La fermeture de deux réacteurs nucléaires à Fessenheim, la première immédiate et la seconde d’ici juin 2020, sans raison économique, sans motif de sécurité, à rebours de l’impératif climatique, ne manque pas d’interroger sur le poids de la rationalité économique dans la décision publique, la force de nos engagements de décarbonation depuis les Accords de Paris et le respect que l’on prête à l’Autorité de sureté nucléaire[1].

Cette décision prise par François Hollande est ainsi mise en œuvre par Emmanuel Macron dans un contexte énergétique rendu plus difficile par les retards de l’EPR de Flamanville, un retour d’expérience allemand négatif[2] et des émissions de gaz à effet de serre qui continent à croitre. Pour paraphraser Jacques Chirac, la planète brûle et nous regardons ailleurs, ou plus exactement on arbitre en faveur de solutions électriques plus carbonées. Car la fourniture d’électricité qui compensera celle de Fessenheim, quand elle viendra d’Allemagne par l’interconnexion, sera plus carbonée) !
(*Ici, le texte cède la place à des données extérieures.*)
-- ==== Sys2Proof/Machine/Assembly.lean ====
section
/-! DEFINITION. The written form of caller programs (R84 to R88): text to tokens, tokens to a program. Text outside the
grammar has no program. -/

namespace Sys2Proof.Machine

/-- A token: a name, a number, or a mark (brackets, braces, comma, semicolon, star). -/
inductive Token where
  | name (letters : List Char)
  | number (n : Nat)
  | mark (c : Char)
  deriving DecidableEq, Repr

/-- The opening brace. -/
def openBrace : Char := Char.ofNat 123

/-- The closing brace. -/
def closeBrace : Char := Char.ofNat 125

/-- The value of a digit in a base up to 16. -/
def digitValue (base : Nat) (c : Char) : Option Nat :=
  let n := c.toNat
  let v := if 48 ≤ n ∧ n ≤ 57 then n - 48 else if 97 ≤ n ∧ n ≤ 102 then n - 87 else if 65 ≤ n ∧ n ≤ 70 then n - 55 else 16
  if v < base then some v else none

/-- The digits of a number in some base, most significant first, added to `acc`. -/
def digitsValue (base acc : Nat) : List Char → Option Nat
  | [] => some acc
  | c :: rest =>
    match digitValue base c with
    | some v => digitsValue base (acc * base + v) rest
    | none => none

/-- A number, decimal or hexadecimal after `0x` (R7, R84). -/
def numberOf (w : List Char) : Option Nat :=
  match w with
  | '0' :: 'x' :: d :: rest => digitsValue 16 0 (d :: rest)
  | d :: rest => digitsValue 10 0 (d :: rest)
  | [] => none

/-- A finished word as a token: a number when it begins with a digit, a name otherwise. -/
def wordToken (w : List Char) : Option Token :=
  match w with
  | [] => none
  | c :: _ => if (digitValue 10 c).isSome then (numberOf w).map .number else some (.name w)

/-- The token of the word collected so far, in front of the tokens that follow it. -/
def flushWord (acc : List Char) (rest : Option (List Token)) : Option (List Token) :=
  match acc with
  | [] => rest
  | _ :: _ =>
    match wordToken acc.reverse, rest with
    | some t, some ts => some (t :: ts)
    | _, _ => none

/-- Whether a character stands in a word. -/
def wordChar (c : Char) : Bool := c.isAlphanum || c == '_'

/-- The tokens of a text; `acc` is the word being collected, last character first. -/
def tokens (acc : List Char) : List Char → Option (List Token)
  | [] => flushWord acc (some [])
  | c :: rest =>
    if wordChar c then tokens (c :: acc) rest
    else if c.isWhitespace then flushWord acc (tokens [] rest)
    else if c ∈ ['[', ']', ',', ';', '*', openBrace, closeBrace] then
      flushWord acc ((tokens [] rest).map (.mark c :: ·))
    else none

/-- A number below 256. -/
def byteOf (n : Nat) : Option Byte := if n < 256 then some (BitVec.ofNat 8 n) else none

/-- The elements of a sequence after its opening bracket, up to and with the closing one (R85). -/
def parseElements : List Token → Option (List Byte × List Token)
  | .mark ']' :: rest => some ([], rest)
  | .number n :: .mark ']' :: rest => (byteOf n).map (fun b => ([b], rest))
  | .number n :: .mark ',' :: rest =>
    match byteOf n, parseElements rest with
    | some b, some (bs, rest') => if bs = [] then none else some (b :: bs, rest')
    | _, _ => none
  | _ => none

/-- A sequence operand, `[b, ...]` or `[v]*n` (R85). -/
def parseSequence : List Token → Option (List Byte × List Token)
  | .mark '[' :: rest =>
    match parseElements rest with
    | some ([v], .mark '*' :: .number n :: rest') => some (List.replicate n v, rest')
    | other => other
  | _ => none

/-- A sequence operand or the name of one (R85). -/
def parseNamedSequence (names : List (List Char × List Byte)) : List Token → Option (List Byte × List Token)
  | .name w :: rest => (names.find? (fun e => e.1 == w)).map (fun e => (e.2, rest))
  | ts => parseSequence ts

/-- The offset of a register name (R24, R84). -/
def registerOffset (w : List Char) : Option (BitVec 8) :=
  if w = "IC_CON".toList then some 0x00#8
  else if w = "IC_TAR".toList then some 0x04#8
  else if w = "IC_DATA_CMD".toList then some 0x10#8
  else if w = "IC_ENABLE".toList then some 0x6C#8
  else if w = "IC_STATUS".toList then some 0x70#8
  else none

/-- One element of a raw program (R84, R86, R87). -/
def parseAccess : List Token → Option (Access × List Token)
  | .name op :: rest =>
    if op = "POLL_TFNF".toList then some (.pollTfnf, rest)
    else if op = "POLL_IDLE".toList then some (.pollIdle, rest)
    else
      match rest with
      | .number n :: rest' =>
        if op = "PUSH".toList then (byteOf n).map (fun b => (.push b, rest'))
        else if op = "PUSH_STOP".toList then (byteOf n).map (fun b => (.pushStop b, rest'))
        else none
      | .name reg :: rest' =>
        match registerOffset reg with
        | none => none
        | some off =>
          if op = "LDR".toList then some (.ra (0#1 ++ off) 0, rest')
          else if op = "STR".toList then
            match rest' with
            | .mark ',' :: .number n :: rest'' =>
              if n < 2 ^ 32 then some (.ra (1#1 ++ off) (BitVec.ofNat 32 n), rest'') else none
            | _ => none
          else none
      | _ => none
  | _ => none

/-- The elements of a raw program after its opening brace, separated by semicolons, up to and with the closing brace;
`fuel` bounds their number (R86, R88). -/
def parseAccesses : Nat → List Token → Option (List Access × List Token)
  | 0, _ => none
  | fuel + 1, ts =>
    match parseAccess ts with
    | some (a, .mark c :: rest) =>
      if c = closeBrace then some ([a], rest)
      else if c = ';' then (parseAccesses fuel rest).map (fun r => (a :: r.1, r.2))
      else none
    | _ => none

/-- INITIALIZE with both operands, or with the address alone (R85, R87). -/
def parseInitialize : List Token → Option (Instr × List Token)
  | .number n :: .mark ',' :: .number a :: rest =>
    if n < 4 ∧ a < 128 then some (.initializeOp (BitVec.ofNat 2 n) (BitVec.ofNat 7 a), rest) else none
  | .number a :: rest => if a < 128 then some (initializePseudo (BitVec.ofNat 7 a), rest) else none
  | _ => none

/-- An operation request whose name has been read (R85). -/
def parseRequest (names : List (List Char × List Byte)) (op : List Char) (ts : List Token) :
    Option (Instr × List Token) :=
  if op = "INITIALIZE".toList then parseInitialize ts
  else if op = "WRITE_BUFFER".toList then (parseSequence ts).map (fun r => (.writeBuffer r.1, r.2))
  else if op = "SEND_COMMAND".toList then
    match ts with
    | .number n :: rest => (byteOf n).map (fun b => (.sendCommand b, rest))
    | _ => none
  else if op = "SEND_COMMAND_LIST".toList then (parseSequence ts).map (fun r => (.sendCommandList r.1, r.2))
  else if op = "SEND_FRAMEBUFFER".toList then
    (parseNamedSequence names ts).map (fun r => (.sendFramebuffer r.1, r.2))
  else if op = "INIT_SEQUENCE".toList then some (.initSequence, ts)
  else none

/-- The statements of a program up to its end or to a closing brace that closes an enclosing loop (R86); `fuel` bounds
the number of statements. -/
def parseProgram (names : List (List Char × List Byte)) : Nat → List Token → Option (Program × List Token)
  | 0, _ => none
  | fuel + 1, ts =>
    match ts with
    | [] => some (.done, [])
    | .name w :: rest =>
      if w = "REPEAT".toList then
        match rest with
        | .number n :: .mark c :: body =>
          if c = openBrace then
            match parseProgram names fuel body with
            | some (b, .mark d :: after) =>
              if d = closeBrace then (parseProgram names fuel after).map (fun r => (.repeatN n b r.1, r.2)) else none
            | _ => none
          else none
        | _ => none
      else if w = "FOREVER".toList then
        match rest with
        | .mark c :: body =>
          if c = openBrace then
            match parseProgram names fuel body with
            | some (b, .mark d :: after) =>
              if d = closeBrace then (parseProgram names fuel after).map (fun r => (.forever b r.1, r.2)) else none
            | _ => none
          else none
        | _ => none
      else if w = "RAW".toList then
        match rest with
        | .mark c :: body =>
          if c = openBrace then
            match parseAccesses body.length body with
            | some (as, after) => (parseProgram names fuel after).map (fun r => (.raw as r.1, r.2))
            | none => none
          else none
        | _ => none
      else
        match parseRequest names w rest with
        | some (i, after) => (parseProgram names fuel after).map (fun r => (.ofInstr i r.1, r.2))
        | none => none
    | .mark c :: _ => if c = closeBrace then some (.done, ts) else none
    | .number _ :: _ => none

/-- The program of a text, with the byte sequences its names stand for (R85, R86). -/
def assemble (names : List (List Char × List Byte)) (text : String) : Option Program :=
  match tokens [] text.toList with
  | none => none
  | some ts =>
    match parseProgram names (ts.length + 1) ts with
    | some (p, []) => some p
    | _ => none

end Sys2Proof.Machine
end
Ce choix maintenu permet de tirer quelques conclusions avant de soulever quelques redoutables problèmes.

Le lobby nucléaire tant décrié et EDF, véritable État dans l’État si souvent dénoncé, n’ont pas fait le poids par rapport à une négociation d’appareils entre Verts et Socialistes en 2012. Le sort de Fessenheim a été scellé en même temps que les sièges parlementaires se distribuaient entre Martine Aubry et Cécile Duflot.

Un gouvernement harcelé par les demandes d’argent public est indifférent à la destruction de valeur économique que représente cette fermeture (les centrales auraient pu tourner 10 ou 20 ans de plus[3]), à la perte de recettes fiscales générées par un nucléaire amorti, voire à l’indemnisation qu’il devra verser à EDF.

La décarbonation de l’énergie produite n’est manifestement pas un objectif prioritaire pour les écologistes qui préfèrent apparemment les émissions de CO2 de centrales au charbon ou au gaz plutôt que le maintien en exploitation de centrales non émettrices de CO2 et supervisées au quotidien par l’ASN.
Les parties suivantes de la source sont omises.